Eu, Reborn
Mas eu perecerei e você, meu Bebê Reborn, permanecerá. Com uma imensa vantagem: sem "mim" você não precisa ter futuro!..............

...e foi assim que eu me vi, como sugerira em artigo anterior, diante de mim mesmo: este outro deitado em minhas mãos, esse "Bebê Reborn" que mandei fabricar a partir de uma foto de quando eu tinha apenas onze meses, morando em João Pessoa e nos braços de minha mãe!
A reprodução plástica me chegou pelos Correios: imensa caixa que eu já sabia o que continha. Sim, era igualzinho a mim, segundo a fotografia, tamanho e feições muito semelhantes. Peguei-o nos braços, envolvi em lençóis, não vesti (ainda não comprei roupas pra ele) e tive a inesperada oportunidade de me ter nos próprios braços! Nunca tinha me visto quando pequeno, a não ser por fotografias. Agora eu portava a mim mesmo, sorridente, branquinho, cabeludo e indefeso.
Fiquei imaginando o que "ele/eu" pensaria se soubesse que "eu", na verdade, sou "ele", setenta anos depois! O que ele me perguntaria se tivesse voz e consciência? A vida que "tivemos" valeu a pena ter sido vivida? O que eu responderia? O que significa esse inusitado encontro entre a "origem" e o "fim"?
Supomos sempre que a INÍCIO tem perguntas, expectativas, esperanças; o FIM as respostas, boas ou não!

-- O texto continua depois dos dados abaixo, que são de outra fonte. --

-- ==== Sys2Proof/Certificates/Slice0/Obligations.lean ====
section
/-!
DEFINITION. The statements for the provers; OBLIGATIONS.json lists them. A statement over several rules is the conjunction
of claims, each with its own text.
-/
open Sys2Proof Sys2Proof.Machine

/-- R145, R27: each operation of the two-source group completes with the result that the group's table gives, in sd alone;
to s0 nothing is written. -/
def Claims.TwoSourceScalarResults : Prop := ∀ (o : A3Op) (s : State),
  let a := s.sreg o.ra
  let b := s.sreg o.rb
  let n := b.toNat % 64
  GivesS (.add o) o.rd (a + b) s ∧ GivesS (.sub o) o.rd (a - b) s ∧ GivesS (.and o) o.rd (a &&& b) s ∧
  GivesS (.or o) o.rd (a ||| b) s ∧ GivesS (.xor o) o.rd (a ^^^ b) s ∧ GivesS (.andn o) o.rd (a &&& ~~~b) s ∧
  GivesS (.sll o) o.rd (BitVec.ofNat 64 (a.toNat * 2 ^ n)) s ∧ GivesS (.srl o) o.rd (BitVec.ofNat 64 (a.toNat / 2 ^ n)) s ∧
  GivesS (.sra o) o.rd (BitVec.ofInt 64 (a.toInt / 2 ^ n)) s ∧
  GivesS (.slt o) o.rd (if a.toInt < b.toInt then 1 else 0) s ∧ GivesS (.sltu o) o.rd (if a.toNat < b.toNat then 1 else 0) s ∧
  GivesS (.seq o) o.rd (if a = b then 1 else 0) s ∧
  GivesS (.min o) o.rd (BitVec.ofInt 64 (min a.toInt b.toInt)) s ∧ GivesS (.max o) o.rd (BitVec.ofInt 64 (max a.toInt b.toInt)) s ∧
  GivesS (.minu o) o.rd (BitVec.ofNat 64 (min a.toNat b.toNat)) s ∧ GivesS (.maxu o) o.rd (BitVec.ofNat 64 (max a.toNat b.toNat)) s

/-- R146, R69: multiply and divide, with the results for a zero divisor and for −2^63 divided by −1. -/
def Claims.MultiplyDivideResults : Prop := ∀ (o : A3Op) (s : State),
  let a := s.sreg o.ra
  let b := s.sreg o.rb
  let low : DWord := BitVec.ofInt 64 (-(2 ^ 63))
  let corner := a = low ∧ b = BitVec.ofInt 64 (-1)
  GivesS (.mul o) o.rd (BitVec.ofNat 64 (a.toNat * b.toNat)) s ∧
  GivesS (.mulh o) o.rd (BitVec.ofInt 64 (a.toInt * b.toInt / 2 ^ 64)) s ∧
  GivesS (.mulhu o) o.rd (BitVec.ofNat 64 (a.toNat * b.toNat / 2 ^ 64)) s ∧
  GivesS (.div o) o.rd (if b = 0 then 0xFFFFFFFFFFFFFFFF#64 else if corner then low else BitVec.ofInt 64 (a.toInt.tdiv b.toInt)) s ∧
  GivesS (.divu o) o.rd (if b = 0 then 0xFFFFFFFFFFFFFFFF#64 else BitVec.ofNat 64 (a.toNat / b.toNat)) s ∧
  GivesS (.rem o) o.rd (if b = 0 then a else if corner then 0 else BitVec.ofInt 64 (a.toInt - b.toInt * a.toInt.tdiv b.toInt)) s ∧
  GivesS (.remu o) o.rd (if b = 0 then a else BitVec.ofNat 64 (a.toNat % b.toNat)) s

/-- R147: the counts of leading zeros, trailing zeros and set bits. -/
def Claims.BitCountResults : Prop := ∀ (o : A2Op) (s : State),
  let a := s.sreg o.ra
  (∃ n, n ≤ 64 ∧ (∀ k, 64 - n ≤ k → a.getLsbD k = false) ∧ (n < 64 → a.getLsbD (63 - n) = true) ∧
    GivesS (.clz o) o.rd (BitVec.ofNat 64 n) s) ∧
  (∃ n, n ≤ 64 ∧ (∀ k, k < n → a.getLsbD k = false) ∧ (n < 64 → a.getLsbD n = true) ∧
    GivesS (.ctz o) o.rd (BitVec.ofNat 64 n) s) ∧
  GivesS (.popc o) o.rd (BitVec.ofNat 64 ((List.range 64).countP fun k => a.getLsbD k)) s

A origem pergunta "-Os projetos se realizaram?", "-Você foi feliz?" O FIM responde "- O projeto é seu, meu caro INÍCIO. Faça-o! Se eu te disser algo, estarei administrando teu projeto e ceifando tua liberdade, essa liberdade em que nós começamos algo e nunca saberemos como terminará!".
O problema é que, comigo nos braços, o "projeto"... sou eu!
Na verdade, não sei o que dizer aquele "eu mesmo" plástico. Talvez dissesse que a velhice é o preço que pagamos por ter acreditado em tantos "projetos", a vingança das ilusões, e que só nos resta transmitir nossas esperanças para os outros! O problema é se os que virão forem todos "Bebês Reborn"? Ao menos saberíamos que todos eles estariam fixos no tempo, sem passado consciente, sem futuros esperançosos.
Mas eu perecerei e você, meu Bebê Reborn, permanecerá. Com uma imensa vantagem: sem "mim" você não precisa ter futuro!
PS. Essa é uma obra de ficção. Qualquer semelhança com pessoas ou situações é uma tragédia!